O drama de um peregrino

Mover-se no interior exige muito mais persistência do que exigiria em qualquer centro urbano. A ausência de acessos limita a oferta do transporte público e maltrata o homem na hora de ganhar a vida. O querer precisa ser conjugado com muito mais vontade. Ir e vir quase sempre são um desafio. Trabalhar se movendo, então, exige muito mais. Alguns encaram. José Carlos da Silva, um jovem de 22 anos e sorriso largo, é um deles. Ventríloquo, ganha a vida andando pelas cidades do interior, apresentando-se nas feiras livres.

Peregrina. Muitas vezes, gasta mais para se mover, andando em veículos deteriorados pelas estradas degradadas de Pernambuco, do que arrecada com seu suor. São muitas as suas histórias. Por isso, escolhemos o jovem para simbolizar a peregrinação por transporte num Estado que ainda não tem ligações viárias que fortaleçam o serviço público.

É preciso vontade para o ir e vir. Querer trabalhar torna-se uma difícil missão nessas condições. No dia em que o JC o acompanhou, José Carlos precisou pegar quatro lotações. Gastou R$ 12,50 para chegar a Surubim.
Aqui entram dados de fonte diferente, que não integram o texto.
-- ==== Sys2Proof/Laws/Exec.lean ====
section
/-! SUPPORT. Everything an operation and a step can do, said once: an operation leaves the block alone, starts a
session, resets it, or is one engine step; a step runs one operation in a state in which, beside the inputs, only the
pending input and the waits asked for may have changed. -/

namespace Sys2Proof.Machine

/-- What an operation that is neither an engine step, a start nor a reset does: nothing to the session, its history or
its memories, nothing to the configuration or `FILE` while `BUSY`, and on the line at most one write. -/
structure Quiet (i : Instr) (s t : State) : Prop where
  par : t.par = s.par
  lockedCeiling : t.lockedCeiling = s.lockedCeiling
  ses : t.ses = s.ses
  blk : t.blk = s.blk
  trail : t.trail = s.trail
  hist : t.hist = s.hist
  draws : s.env.Draws t.env
  elapses : t.env.elapses = s.env.elapses
  locked : s.busy = true → t.cfg = s.cfg ∧ t.file = s.file
  sent : t.sent = s.sent ∨ ∃ idx p, (i = .txWrite (buildFrame idx p) ∨ i = .frame idx p) ∧
    t.sent = s.sent ++ [buildFrame idx p]

/-- The engine steps, each from its phase (R152 to R178), with the items of the line that select one in `WAIT`. -/
inductive EngineMove (s : State) : Instr → State → Prop where
  | send (p : Block) : s.ses.phase = .send → s.block? s.ses.cursor = some p →
      EngineMove s .eSend (sendAttempt p (elapse s))
  | respAck : s.ses.phase = .wait → EngineMove s .eRespAck (takeResponse .ack s)
  | respNak : s.ses.phase = .wait → EngineMove s .eRespNak (takeResponse .nak s)
  | respOther (b : Byte) : s.ses.phase = .wait → EngineMove s (.eRespOther b) (takeResponse (.other b) s)
  | respTimeout : s.ses.phase = .wait → EngineMove s .eRespTimeout (takeResponse .timeout s)
  | ack : s.ses.phase = .wait → EngineMove s .ack (takeResponse .ack s)
  | nak : s.ses.phase = .wait → EngineMove s .nak (takeResponse .nak s)
  | other (b : Byte) : s.ses.phase = .wait → EngineMove s (.other b) (takeResponse (.other b) s)
  | timeout : s.ses.phase = .wait → EngineMove s .timeout (takeResponse .timeout s)
  | backoff (u : Rand) : s.ses.phase = .backoff →
      EngineMove s (.eBackoff u) (((elapse s).sleepFor .backoff (backoffDelay u.val s)).setPhase .send)
  | pace : s.ses.phase = .pace → EngineMove s .ePace (paceEffect ((elapse s).sleepFor .pace s.cfg.paceDelay))
  | drain : s.ses.phase = .drain → EngineMove s .eDrain (drainTail (elapse s))
  | fault (op : TransportOp) (u : State) : beforeFault op (elapse s) = some u →
      EngineMove s (.eFault op) (takeFault op u)

theorem txWrite_quiet (i : Instr) (idx : Byte) (p : Block) (s : State)
    (h : i = .txWrite (buildFrame idx p) ∨ i = .frame idx p) : Quiet i s (runTxWrite (buildFrame idx p) s) := by
  have hel : (drawWrite s).2.env.elapses = s.env.elapses := by unfold drawWrite; split <;> rfl
  have hel' : (txWrite (buildFrame idx p) s).2.env.elapses = s.env.elapses := by unfold txWrite; split <;> exact hel
  obtain ⟨e, hd, -, -, -, g | g⟩ := txWrite_cases (buildFrame idx p) s <;>
    (rw [g] at hel'
     simp only [runTxWrite, g]
     refine ⟨rfl, rfl, rfl, rfl, rfl, rfl, hd, hel', fun _ => ⟨rfl, rfl⟩, ?_⟩)
  · exact .inr ⟨idx, p, h, rfl⟩
  · exact .inl rfl

theorem quiet_refl (i : Instr) (s : State) : Quiet i s s :=
  ⟨rfl, rfl, rfl, rfl, rfl, rfl, .refl _, rfl, fun _ => ⟨rfl, rfl⟩, .inl rfl⟩

theorem respond_quiet (i : Instr) (a : Answer) (s : State) : Quiet i s (s.respond a) :=
  ⟨rfl, rfl, rfl, rfl, rfl, rfl, .refl _, rfl, fun _ => ⟨rfl, rfl⟩, .inl rfl⟩

theorem arrive_quiet (i : Instr) (bs : List Byte) (s : State) : Quiet i s (s.arrive bs) :=
  ⟨rfl, rfl, rfl, rfl, rfl, rfl, .refl _, rfl, fun _ => ⟨rfl, rfl⟩, .inl rfl⟩

/-- Everything an operation that answers a next state can do. -/
theorem exec_cases {i : Instr} {s t : State} (h : exec i s = .next t) :
    Quiet i s t ∨ ((i = .eStart ∨ i = .hStart) ∧ s.busy = false ∧ t = startSession s) ∨
    (i = .hReset ∧ t = resetBlock s) ∨ EngineMove s i t := by
  cases i <;> simp only [exec] at h
  case frame idx p =>
    cases h
    rw [frameLayout_eq_buildFrame]
    exact .inl (txWrite_quiet _ _ _ _ (.inr rfl))
  case ack =>
    simp only [execAck] at h
    split at h <;> cases h
    · exact .inr (.inr (.inr (.ack (by assumption))))
    · exact .inl (arrive_quiet _ _ _)
  case nak =>
    simp only [execNak] at h
    split at h <;> cases h
    · exact .inr (.inr (.inr (.nak (by assumption))))
    · exact .inl (arrive_quiet _ _ _)
  case other b =>
    simp only [execOther] at h
    split at h
    · split at h <;> cases h
      · exact .inr (.inr (.inr (.other b (by assumption))))
      · exact .inl (arrive_quiet _ _ _)
    · cases h
  case timeout =>
    simp only [execTimeout] at h
    split at h <;> cases h
    · exact .inr (.inr (.inr (.timeout (by assumption))))
    · exact .inl (quiet_refl _ _)
  case pad => simp only [execPad] at h; split at h <;> cases h; exact .inl (respond_quiet _ _ _)
  case nblkOf => simp only [execNblkOf] at h; split at h <;> cases h; exact .inl (respond_quiet _ _ _)
  case chunk =>
    simp only [execChunk] at h
    split at h
    · split at h <;> cases h
      exact .inl (respond_quiet _ _ _)
    · cases h
  case widx => simp only [execWidx] at h; split at h <;> cases h; exact .inl (respond_quiet _ _ _)
  case checksum => cases h; exact .inl (respond_quiet _ _ _)
  case buildFrame => cases h; exact .inl (respond_quiet _ _ _)
  case buildFrameRaw => simp only [execBuildFrameRaw] at h; split at h <;> cases h; exact .inl (respond_quiet _ _ _)
  case frameOf => simp only [execFrameOf] at h; split at h <;> cases h; exact .inl (respond_quiet _ _ _)
  case eStart =>
    simp only [execEStart] at h
    split at h <;> cases h
    exact .inr (.inl ⟨.inl rfl, by simp_all, rfl⟩)
  case eSend =>
    simp only [execESend] at h
    split at h
    · split at h <;> cases h
      exact .inr (.inr (.inr (.send _ (by assumption) (by assumption))))
    · cases h
  case eRespAck =>
    simp only [execERespAck] at h; split at h <;> cases h; exact .inr (.inr (.inr (.respAck (by assumption))))
  case eRespNak =>
    simp only [execERespNak] at h; split at h <;> cases h; exact .inr (.inr (.inr (.respNak (by assumption))))
  case eRespOther b =>
    simp only [execERespOther] at h
    split at h
    · split at h <;> cases h
      exact .inr (.inr (.inr (.respOther b (by assumption))))
    · cases h
  case eRespTimeout =>
    simp only [execERespTimeout] at h; split at h <;> cases h; exact .inr (.inr (.inr (.respTimeout (by assumption))))
  case eBackoff u =>
    simp only [execEBackoff] at h; split at h <;> cases h; exact .inr (.inr (.inr (.backoff u (by assumption))))
  case ePace => simp only [execEPace] at h; split at h <;> cases h; exact .inr (.inr (.inr (.pace (by assumption))))
  case eDrain => simp only [execEDrain] at h; split at h <;> cases h; exact .inr (.inr (.inr (.drain (by assumption))))
  case eFault op =>
    simp only [execEFault] at h; split at h <;> cases h; exact .inr (.inr (.inr (.fault op _ (by assumption))))
  case hReset => cases h; exact .inr (.inr (.inl ⟨rfl, rfl⟩))
  case hLoad l =>
    simp only [execHLoad] at h
    split at h
    · cases h; exact .inl (quiet_refl _ _)
    · have hb : ¬s.busy = true := by assumption
      cases l <;> simp only at h
      · split at h <;> cases h
        exact .inl ⟨rfl, rfl, rfl, rfl, rfl, rfl, .refl _, rfl, fun k => (hb k).elim, .inl rfl⟩
      · split at h <;> cases h
        exact .inl ⟨rfl, rfl, rfl, rfl, rfl, rfl, .refl _, rfl, fun k => (hb k).elim, .inl rfl⟩
      · cases h
        unfold loadLength
        split
        · exact .inl ⟨rfl, rfl, rfl, rfl, rfl, rfl, .refl _, rfl, fun k => (hb k).elim, .inl rfl⟩
        · exact .inl (quiet_refl _ _)
  case hCfg c =>
    simp only [execHCfg] at h
    split at h <;> cases h
    · exact .inl (quiet_refl _ _)
    · have hb : ¬s.busy = true := by assumption
      exact .inl ⟨rfl, rfl, rfl, rfl, rfl, rfl, .refl _, rfl, fun k => (hb k).elim, .inl rfl⟩
  case hStart =>
    simp only [execHStart] at h
    split at h <;> cases h
    · exact .inl (quiet_refl _ _)
    · exact .inr (.inl ⟨.inr rfl, by simp_all, rfl⟩)
  case hStatus f =>
    unfold execHStatus at h
    split at h
    · cases h; exact .inl (respond_quiet _ _ _)
    · split at h <;> cases h; exact .inl (respond_quiet _ _ _)
    · split at h <;> cases h; exact .inl (respond_quiet _ _ _)
    · cases h; exact .inl (respond_quiet _ _ _)
  case hResult => cases h; exact .inl (respond_quiet _ _ _)
  case txWrite bs =>
    simp only [execTxWrite] at h
    split at h <;> cases h
    obtain ⟨idx, p, rfl⟩ := (isFrame_iff bs).1 (by assumption)
    exact .inl (txWrite_quiet _ _ _ _ (.inl rfl))
  case rxRead n q =>
    simp only [execRxRead] at h
    split at h <;> cases h
    have hel : (rxRead (readUse n) n q s).2.env.elapses = s.env.elapses := by
      unfold rxRead drawArrivals drawRead drawTail
      split <;> (rename_i hh; split at hh <;> split at hh <;> (injection hh with _ hh; rw [← hh]; rfl))
    obtain ⟨e, hd, -, -, g | ⟨bs, g⟩⟩ := rxRead_cases (readUse n) n q s <;>
      (rw [g] at hel
       simp only [g]
       exact .inl ⟨rfl, rfl, rfl, rfl, rfl, rfl, hd, hel, fun _ => ⟨rfl, rfl⟩, .inl rfl⟩)
  case rxClear =>
    cases h
    have hel : (rxClear s).2.env.elapses = s.env.elapses := by
      unfold rxClear drawClear
      split <;> split <;> rfl
    obtain ⟨e, hd, -, -, -, g | g⟩ := rxClear_cases s <;>
      (rw [g] at hel
       simp only [g]
       exact .inl ⟨rfl, rfl, rfl, rfl, rfl, rfl, hd, hel, fun _ => ⟨rfl, rfl⟩, .inl rfl⟩)

/-- What choosing the next operation leaves alone. -/
structure Chosen (s u : State) : Prop where
  par : u.par = s.par
  lockedCeiling : u.lockedCeiling = s.lockedCeiling
  ses : u.ses = s.ses
  cfg : u.cfg = s.cfg
  file : u.file = s.file
  blk : u.blk = s.blk
  trail : u.trail = s.trail
  hist : u.hist = s.hist
  answer : u.answer = s.answer
  sent : u.sent = s.sent
  fileEpoch : u.env.fileEpoch = s.env.fileEpoch
  trailEpoch : u.env.trailEpoch = s.env.trailEpoch

theorem chooseLine_run {bs : List Byte} {s u : State} {i : Instr} (h : chooseLine bs s = .run i u) :
    u = s ∧ decode bs = .ok i := by
  unfold chooseLine at h
  split at h <;> cases h
  exact ⟨rfl, by assumption⟩

theorem chooseLine_not_idle {bs : List Byte} {s u : State} : chooseLine bs s ≠ .idle u := by
  unfold chooseLine
  split <;> simp

theorem chooseEngine_cases {s u : State} {i : Instr} (h : chooseEngine s = .run i u ∨ chooseEngine s = .idle u) :
    Chosen s u := by
  unfold chooseEngine at h
  split at h
  · obtain h | h := h <;> cases h; exact ⟨rfl, rfl, rfl, rfl, rfl, rfl, rfl, rfl, rfl, rfl, rfl, rfl⟩
  · obtain h | h := h <;> cases h; exact ⟨rfl, rfl, rfl, rfl, rfl, rfl, rfl, rfl, rfl, rfl, rfl, rfl⟩
  · unfold chooseResponse at h
    obtain ⟨e, hd, -, -, g | ⟨bs, g⟩⟩ := rxRead_cases .response 1 s.cfg.respTimeout s
    · rw [g] at h
      obtain h | h := h <;> cases h
      exact ⟨rfl, rfl, rfl, rfl, rfl, rfl, rfl, rfl, rfl, rfl, hd.3, hd.4⟩
    · rw [g] at h
      simp only at h
      obtain h | h := h
      · rw [(chooseLine_run h).1]
        exact ⟨rfl, rfl, rfl, rfl, rfl, rfl, rfl, rfl, rfl, rfl, hd.3, hd.4⟩
      · exact (chooseLine_not_idle h).elim
  · obtain h | h := h <;> cases h
    obtain ⟨e, he, hd, -⟩ := drawRandom_env s
    rw [he]
    exact ⟨rfl, rfl, rfl, rfl, rfl, rfl, rfl, rfl, rfl, rfl, hd.3, hd.4⟩
  · obtain h | h := h <;> cases h; exact ⟨rfl, rfl, rfl, rfl, rfl, rfl, rfl, rfl, rfl, rfl, rfl, rfl⟩
  · obtain h | h := h <;> cases h; exact ⟨rfl, rfl, rfl, rfl, rfl, rfl, rfl, rfl, rfl, rfl, rfl, rfl⟩
  · obtain h | h := h <;> cases h; exact ⟨rfl, rfl, rfl, rfl, rfl, rfl, rfl, rfl, rfl, rfl, rfl, rfl⟩

theorem choose_cases {s u : State} {i : Instr} (h : choose s = .run i u ∨ choose s = .idle u) : Chosen s u := by
  have key : (chooseEngine (takeTurn s) = .run i u ∨ chooseEngine (takeTurn s) = .idle u) → Chosen s u := by
    intro g
    obtain ⟨a, b, c, d, e, f, k, l, m, n, o, q⟩ := chooseEngine_cases g
    exact ⟨a, b, c, d, e, f, k, l, m, n, o, q⟩
  unfold choose at h
  split at h
  · obtain h | h := h <;> cases h; exact ⟨rfl, rfl, rfl, rfl, rfl, rfl, rfl, rfl, rfl, rfl, rfl, rfl⟩
  · split at h
    · exact key h
    · exact key h
    · obtain h | h := h <;> cases h; exact ⟨rfl, rfl, rfl, rfl, rfl, rfl, rfl, rfl, rfl, rfl, rfl, rfl⟩
    · obtain h | h := h
      · rw [(chooseLine_run h).1]; exact ⟨rfl, rfl, rfl, rfl, rfl, rfl, rfl, rfl, rfl, rfl, rfl, rfl⟩
      · exact (chooseLine_not_idle h).elim

/-- Everything a step that answers a next state can do: nothing beyond the choice, or one operation after it. -/
theorem step_cases {s t : State} (h : step s = .next t) :
    Chosen s t ∨ ∃ i u, Chosen s u ∧ exec i u = .next t := by
  unfold step at h
  split at h
  · rename_i i u hc
    exact .inr ⟨i, u, choose_cases (.inl hc), h⟩
  · rename_i u hc
    cases h
    exact .inl (choose_cases (i := .ack) (.inr hc))
  · cases h

/-- One step of a run. -/
theorem run_succ (M : Host.Core) (n : Nat) (s t : M.State) (h : M.step s = .next t) :
    M.run (n + 1) s = M.run n t := by
  rw [Host.Core.run.eq_def]
  simp only [h]

/-- One step of a run of the machine. -/
theorem run_succ_next {n : Nat} {s t : State} (h : step s = .next t) :
    Host.Core.run Sys2Proof.core (n + 1) s = Host.Core.run Sys2Proof.core n t :=
  run_succ Sys2Proof.core n s t h

end Sys2Proof.Machine
end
Caso decidisse ir um pouco mais longe, o custo chegaria a R$ 20. Um desestímulo para quem sabe que gastaria o mesmo valor na volta, sem ter certeza de quanto arrecadaria a mais nas apresentações como ventríloquo. Nas feiras, ele fatura R$ 20 ou R$ 30, com muita sorte e boa vontade do público. Mas já houve dias de conseguir R$ 10, até R$ 5, diz. É uma renda incerta.

“É difícil. Tem que precisar muito para sair de casa. O trabalhador já chega cansado para trabalhar. Dá vontade de desistir. Mas na cidade também não temos trabalho e é o que eu gosto de fazer. Ser um artista. Eu e o Neguinho. A pista não deixa a gente descansar. Se fosse boa, tudo ficaria mais fácil”, José Carlos.

“Mas vamos em frente. A vida continua. A luta do dia a dia é essa. Não temos opção. Fazer o quê?”, José Carlos.